Nós mantivemos um olhar sério enquanto nos descreviam a besta que era o nosso filho, eu abri a boca mas não falei, impedida pelo pai do Duarte, sempre conciliador e apenas consegui emitir um 'nós falamos com ele em casa'. Contra mim tinha já um episódio: já nos tinham chamado para sabermos que o nosso filho era um herege, condição que tinha demonstrado, sem apelo nem agravo, quando tinha levado para a escola um tubo inseminador de porcas, (escrevo inseminador e dá erro, farto-me de rir!) que tinha trazido da exploração de animais dos tios. Não só levara aquela ignomínia de objecto como fora apanhado a dizer vagina da porca - Oh, valha-nos Deus, era preciso repetir para que nós percebêssemos a dimensão da coisa - enquanto explicava, sabe Deus o quê, aos colegas. Tinha que ser castigado! E seria, garanti eu, mas com tal convicção que a professora percebeu que era mentira e houve discussão, principalmente quando ela mencionou que podia não ter filhos mas tinha onze - ONZE - cães em casa e eu reagi perguntando qual era a relação entre cães e crianças e a resposta, do meu ponto de vista, veio errada.

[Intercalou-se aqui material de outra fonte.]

-- ==== Sys2Proof/Laws/State.lean ====
section
/-!
SUPPORT. What the register writes leave alone: one lemma for every component of the state and every operation that writes
registers, sends a message or uses up a free value.
-/
namespace Sys2Proof.Machine

/-- A write of consecutive words changes only the registers. -/
theorem State.setWordsAt_eq (s : State) (off n v : Nat) :
    s.setWordsAt off n v = { s with regs := (s.setWordsAt off n v).regs } := by
  induction n generalizing s off v with
  | zero => rfl
  | succ n ih => exact (ih (s.setWord off (BitVec.ofNat 32 v)) (off + 4) (v / 2 ^ 32))

/-- A write of one bit changes only the registers and the note of the bits that the device sets. -/
theorem State.setB_eq (s : State) (x : Fld) (b : Bool) : s.setB x b = { s with regs := (s.setB x b).regs, sets := (s.setB x b).sets } := by
  unfold State.setB State.noteSet State.setF
  split <;> rw [State.setWordsAt_eq]

/-! ## setWord -/

@[simp] theorem State.setWord_fence (s : State) (off : Nat) (w : BitVec 32) : (s.setWord off w).fence = s.fence := rfl
@[simp] theorem State.setWord_clk (s : State) (off : Nat) (w : BitVec 32) : (s.setWord off w).clk = s.clk := rfl
@[simp] theorem State.setWord_host (s : State) (off : Nat) (w : BitVec 32) : (s.setWord off w).host = s.host := rfl
@[simp] theorem State.setWord_sec (s : State) (off : Nat) (w : BitVec 32) : (s.setWord off w).sec = s.sec := rfl
@[simp] theorem State.setWord_mem (s : State) (off : Nat) (w : BitVec 32) : (s.setWord off w).mem = s.mem := rfl
@[simp] theorem State.setWord_adc (s : State) (off : Nat) (w : BitVec 32) : (s.setWord off w).adc = s.adc := rfl
@[simp] theorem State.setWord_dac (s : State) (off : Nat) (w : BitVec 32) : (s.setWord off w).dac = s.dac := rfl
@[simp] theorem State.setWord_fch (s : State) (off : Nat) (w : BitVec 32) : (s.setWord off w).fch = s.fch := rfl
@[simp] theorem State.setWord_fab (s : State) (off : Nat) (w : BitVec 32) : (s.setWord off w).fab = s.fab := rfl
@[simp] theorem State.setWord_ctx (s : State) (off : Nat) (w : BitVec 32) : (s.setWord off w).ctx = s.ctx := rfl
@[simp] theorem State.setWord_trg (s : State) (off : Nat) (w : BitVec 32) : (s.setWord off w).trg = s.trg := rfl
@[simp] theorem State.setWord_acq (s : State) (off : Nat) (w : BitVec 32) : (s.setWord off w).acq = s.acq := rfl
@[simp] theorem State.setWord_tp (s : State) (off : Nat) (w : BitVec 32) : (s.setWord off w).tp = s.tp := rfl
@[simp] theorem State.setWord_cl (s : State) (off : Nat) (w : BitVec 32) : (s.setWord off w).cl = s.cl := rfl
@[simp] theorem State.setWord_tdc (s : State) (off : Nat) (w : BitVec 32) : (s.setWord off w).tdc = s.tdc := rfl
@[simp] theorem State.setWord_txts (s : State) (off : Nat) (w : BitVec 32) : (s.setWord off w).txts = s.txts := rfl
@[simp] theorem State.setWord_rxLost (s : State) (off : Nat) (w : BitVec 32) : (s.setWord off w).rxLost = s.rxLost := rfl
@[simp] theorem State.setWord_eth (s : State) (off : Nat) (w : BitVec 32) : (s.setWord off w).eth = s.eth := rfl
@[simp] theorem State.setWord_sq (s : State) (off : Nat) (w : BitVec 32) : (s.setWord off w).sq = s.sq := rfl
@[simp] theorem State.setWord_co (s : State) (off : Nat) (w : BitVec 32) : (s.setWord off w).co = s.co := rfl
@[simp] theorem State.setWord_arb (s : State) (off : Nat) (w : BitVec 32) : (s.setWord off w).arb = s.arb := rfl
@[simp] theorem State.setWord_rs (s : State) (off : Nat) (w : BitVec 32) : (s.setWord off w).rs = s.rs := rfl
@[simp] theorem State.setWord_hk (s : State) (off : Nat) (w : BitVec 32) : (s.setWord off w).hk = s.hk := rfl
@[simp] theorem State.setWord_pwr (s : State) (off : Nat) (w : BitVec 32) : (s.setWord off w).pwr = s.pwr := rfl
@[simp] theorem State.setWord_boot (s : State) (off : Nat) (w : BitVec 32) : (s.setWord off w).boot = s.boot := rfl
@[simp] theorem State.setWord_cfg (s : State) (off : Nat) (w : BitVec 32) : (s.setWord off w).cfg = s.cfg := rfl
@[simp] theorem State.setWord_out (s : State) (off : Nat) (w : BitVec 32) : (s.setWord off w).out = s.out := rfl
@[simp] theorem State.setWord_sets (s : State) (off : Nat) (w : BitVec 32) : (s.setWord off w).sets = s.sets := rfl
@[simp] theorem State.setWord_freeCtr (s : State) (off : Nat) (w : BitVec 32) : (s.setWord off w).freeCtr = s.freeCtr := rfl
@[simp] theorem State.setWord_pending (s : State) (off : Nat) (w : BitVec 32) : (s.setWord off w).pending = s.pending := rfl

/-! ## setWordsAt -/

@[simp] theorem State.setWordsAt_fence (s : State) (off n v : Nat) : (s.setWordsAt off n v).fence = s.fence := by rw [State.setWordsAt_eq]
@[simp] theorem State.setWordsAt_clk (s : State) (off n v : Nat) : (s.setWordsAt off n v).clk = s.clk := by rw [State.setWordsAt_eq]
@[simp] theorem State.setWordsAt_host (s : State) (off n v : Nat) : (s.setWordsAt off n v).host = s.host := by rw [State.setWordsAt_eq]
@[simp] theorem State.setWordsAt_sec (s : State) (off n v : Nat) : (s.setWordsAt off n v).sec = s.sec := by rw [State.setWordsAt_eq]
@[simp] theorem State.setWordsAt_mem (s : State) (off n v : Nat) : (s.setWordsAt off n v).mem = s.mem := by rw [State.setWordsAt_eq]
@[simp] theorem State.setWordsAt_adc (s : State) (off n v : Nat) : (s.setWordsAt off n v).adc = s.adc := by rw [State.setWordsAt_eq]
@[simp] theorem State.setWordsAt_dac (s : State) (off n v : Nat) : (s.setWordsAt off n v).dac = s.dac := by rw [State.setWordsAt_eq]
@[simp] theorem State.setWordsAt_fch (s : State) (off n v : Nat) : (s.setWordsAt off n v).fch = s.fch := by rw [State.setWordsAt_eq]
@[simp] theorem State.setWordsAt_fab (s : State) (off n v : Nat) : (s.setWordsAt off n v).fab = s.fab := by rw [State.setWordsAt_eq]
@[simp] theorem State.setWordsAt_ctx (s : State) (off n v : Nat) : (s.setWordsAt off n v).ctx = s.ctx := by rw [State.setWordsAt_eq]
@[simp] theorem State.setWordsAt_trg (s : State) (off n v : Nat) : (s.setWordsAt off n v).trg = s.trg := by rw [State.setWordsAt_eq]
@[simp] theorem State.setWordsAt_acq (s : State) (off n v : Nat) : (s.setWordsAt off n v).acq = s.acq := by rw [State.setWordsAt_eq]
@[simp] theorem State.setWordsAt_tp (s : State) (off n v : Nat) : (s.setWordsAt off n v).tp = s.tp := by rw [State.setWordsAt_eq]
@[simp] theorem State.setWordsAt_cl (s : State) (off n v : Nat) : (s.setWordsAt off n v).cl = s.cl := by rw [State.setWordsAt_eq]
@[simp] theorem State.setWordsAt_tdc (s : State) (off n v : Nat) : (s.setWordsAt off n v).tdc = s.tdc := by rw [State.setWordsAt_eq]
@[simp] theorem State.setWordsAt_txts (s : State) (off n v : Nat) : (s.setWordsAt off n v).txts = s.txts := by rw [State.setWordsAt_eq]
@[simp] theorem State.setWordsAt_rxLost (s : State) (off n v : Nat) : (s.setWordsAt off n v).rxLost = s.rxLost := by rw [State.setWordsAt_eq]
@[simp] theorem State.setWordsAt_eth (s : State) (off n v : Nat) : (s.setWordsAt off n v).eth = s.eth := by rw [State.setWordsAt_eq]
@[simp] theorem State.setWordsAt_sq (s : State) (off n v : Nat) : (s.setWordsAt off n v).sq = s.sq := by rw [State.setWordsAt_eq]
@[simp] theorem State.setWordsAt_co (s : State) (off n v : Nat) : (s.setWordsAt off n v).co = s.co := by rw [State.setWordsAt_eq]
@[simp] theorem State.setWordsAt_arb (s : State) (off n v : Nat) : (s.setWordsAt off n v).arb = s.arb := by rw [State.setWordsAt_eq]
@[simp] theorem State.setWordsAt_rs (s : State) (off n v : Nat) : (s.setWordsAt off n v).rs = s.rs := by rw [State.setWordsAt_eq]
@[simp] theorem State.setWordsAt_hk (s : State) (off n v : Nat) : (s.setWordsAt off n v).hk = s.hk := by rw [State.setWordsAt_eq]
@[simp] theorem State.setWordsAt_pwr (s : State) (off n v : Nat) : (s.setWordsAt off n v).pwr = s.pwr := by rw [State.setWordsAt_eq]
@[simp] theorem State.setWordsAt_boot (s : State) (off n v : Nat) : (s.setWordsAt off n v).boot = s.boot := by rw [State.setWordsAt_eq]
@[simp] theorem State.setWordsAt_cfg (s : State) (off n v : Nat) : (s.setWordsAt off n v).cfg = s.cfg := by rw [State.setWordsAt_eq]
@[simp] theorem State.setWordsAt_out (s : State) (off n v : Nat) : (s.setWordsAt off n v).out = s.out := by rw [State.setWordsAt_eq]
@[simp] theorem State.setWordsAt_sets (s : State) (off n v : Nat) : (s.setWordsAt off n v).sets = s.sets := by rw [State.setWordsAt_eq]
@[simp] theorem State.setWordsAt_freeCtr (s : State) (off n v : Nat) : (s.setWordsAt off n v).freeCtr = s.freeCtr := by rw [State.setWordsAt_eq]
@[simp] theorem State.setWordsAt_pending (s : State) (off n v : Nat) : (s.setWordsAt off n v).pending = s.pending := by rw [State.setWordsAt_eq]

Assim, quando pediram que ele fosse admoestado por bater num colega eu, que já tinha tido tempo de praticar a minha faceta de actriz, respondi daquela forma.
Saindo da escola quis saber porque razão não contara ele o sucedido e ele explicou: não foi nada do outro mundo, ele foi um estúpido e o Diogo não se podia defender porque nem percebeu e eu passei-me.
Foi um passar mais que legítimo, venha quem vier dizer o contrário, principalmente agora que estou divorciada do senhor Calma que, pelo menos naquela altura, agora não sei pois está muito mudado, mas podiam-lhe violar o rabo que ele ainda pedia desculpa.
Uns anos mais tarde no intervalo de um jogo de andebol onde ganhávamos por muitos golos contra uma equipa do Algarve, o treinador da equipa adversária ligou para alguém e disse que estavam a jogar contra dois bisontes. Um deles era o Duarte. O pai do outro animal também ouviu a conversa e dirigiu-se-me esperando uma aliança, ao filho dele ninguém chamava bisonte, que diabo!
Encolhi os ombros e disse-lhe que era um elogio, e tive que encarar duas fúrias: a do treinador algarvio e do pai ofendido, quando na verdade lhe elogiavam o filho.
Hoje durante um jogo o Duarte levou cartão encarnado directo. Já tinha levado dois minutos de expulsão por dar uma estalada, visivelmente por acaso: a palmada era para a bola, mas acabou por ser assente na cara de um jogador adversário. Depois deu em encontrão, aparentemente natural e dentro das regras, mas que resultou mal e o jogador ficou mesmo mais para lá do que para cá.
Ao sair do campo um dos pais na bancada disse: 'Isto que aí vai é uma arma'.
Ele não sabe e perde a noção da força quando está em campo. Não é uma desculpa, é um facto.